The 49ers weren't going to let Jimmy Garoppolo get away. On Thursday, the team awarded the quarterback with a five-year, $137.5 million contract, including $74 million in guarantees, reports NBC Bay Area's Matt Maiocco. The 26-year-old quarterback with seven career starts is now the NFL's highest-paid player in terms of average annual salary. His $27.5 million per season, on average, is $500,000 more than the Lions' Matthew Stafford.
There's more:
Garoppolo was traded from New England to San Francisco in late October and all it took was a second-round pick. And after a month of learning the 49ers offense, Garoppolo took over the starting job in Week 13 and proceeded to win five straight games. He took a team that was 1-10 at that point and led them to a 6-10 finish.
Given the 49ers' recent run on substandard quarterback play -- Brian Hoyer, C.J. Beathard, Blaine Gabbert and Colin Kaepernick in just the last two seasons -- they weren't going to let Garoppolo get away.
There are concerns that Garoppolo's limited body of work makes such a big contract a dangerous proposition. But Garoppolo, who was the NFL's most efficient quarterback among those attempting fewer than 200 attempts, had long been on the 49ers' radar. Coach Kyle Shanahan had tried to draft Garoppolo in 2014 when he was the Browns offensive coordinator.
"I think people [in the Browns' organization] heard me, but the results weren't there,'' Shanahan said in February 2017. "I think there were a lot of people who liked Garoppolo. There were other quarterbacks we liked, too. We put a board together. We rank every one. Then, the people who make the decisions, you have to wait and see what happens. As a coach, it's like that at a lot of places. You have to deal with what happens."

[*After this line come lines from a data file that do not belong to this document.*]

-- ==== Sys2Proof/Machine/Norm.lean ====
section
/-! DEFINITION. NRM, the norm checker (46_norm_check.md): `NORM`. -/

namespace Sys2Proof.Machine

/-- The centered value of a lane in `-6144 .. 12288` (R210). R210 leaves it undefined outside that range; that the function is
total and gives `v` below and `v - 12289` above is the model's choice (DESIGN CHOICE, log 18), and `NORM` checks the range first, so that no
command reaches it there. -/
def cnorm (v : Int) : Int := if v ≤ Config.halfQ then v else v - Config.q

/-- The sum of the squares of the centered lanes of one polynomial (R211). -/
def squareSum (l : List Int) : Nat := l.foldl (fun t v => t + (cnorm v).natAbs ^ 2) 0

/-- `normsq(u, v)` (R211). -/
def normSquare (u v : List Int) : Nat := squareSum u + squareSum v

/-- The end of a `NORM` whose operands are in range: the sum, and accept or reject (R213, 60_exceptions.md R242). -/
def normResult (prm : Config.Params) (t : Nat) (s : State) : State :=
  let s' := { s with normsq := BitVec.ofNat 64 t }
  if t ≤ prm.bound then complete (setAccept true s') else raise .verificationFailed (setAccept false s')

/-- `NORM rs1, rs2` (R213). -/
def execNorm (rs1 rs2 : PReg) (s : State) : Result :=
  match rangedLanes (-6144) 12288 (s.poly rs1), rangedLanes (-6144) 12288 (s.poly rs2) with
  | some u, some v => .next (normResult params (normSquare u v) s)
  | _, _ => .next (raise .operandRange (setAccept false s))

end Sys2Proof.Machine
end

The Browns instead traded up in the first round to take Johnny Manziel.
Perhaps the biggest surprise isn't that the 49ers have paid Garoppolo so handsomely after just a month's work, but that they had the opportunity to do so at all. Last offseason, there were reports that the Patriots were looking for multiple first-round picks for Garoppolo, who up until that point appeared to be Tom Brady's successor.
That they shipped him to San Francisco for a second-rounder could end up being one of the most lopsided trades in NFL history.
For now, the Pats still have Brady, who at 40 is better than ever. But for the first time in a long time, the 49ers have their franchise quarterback too.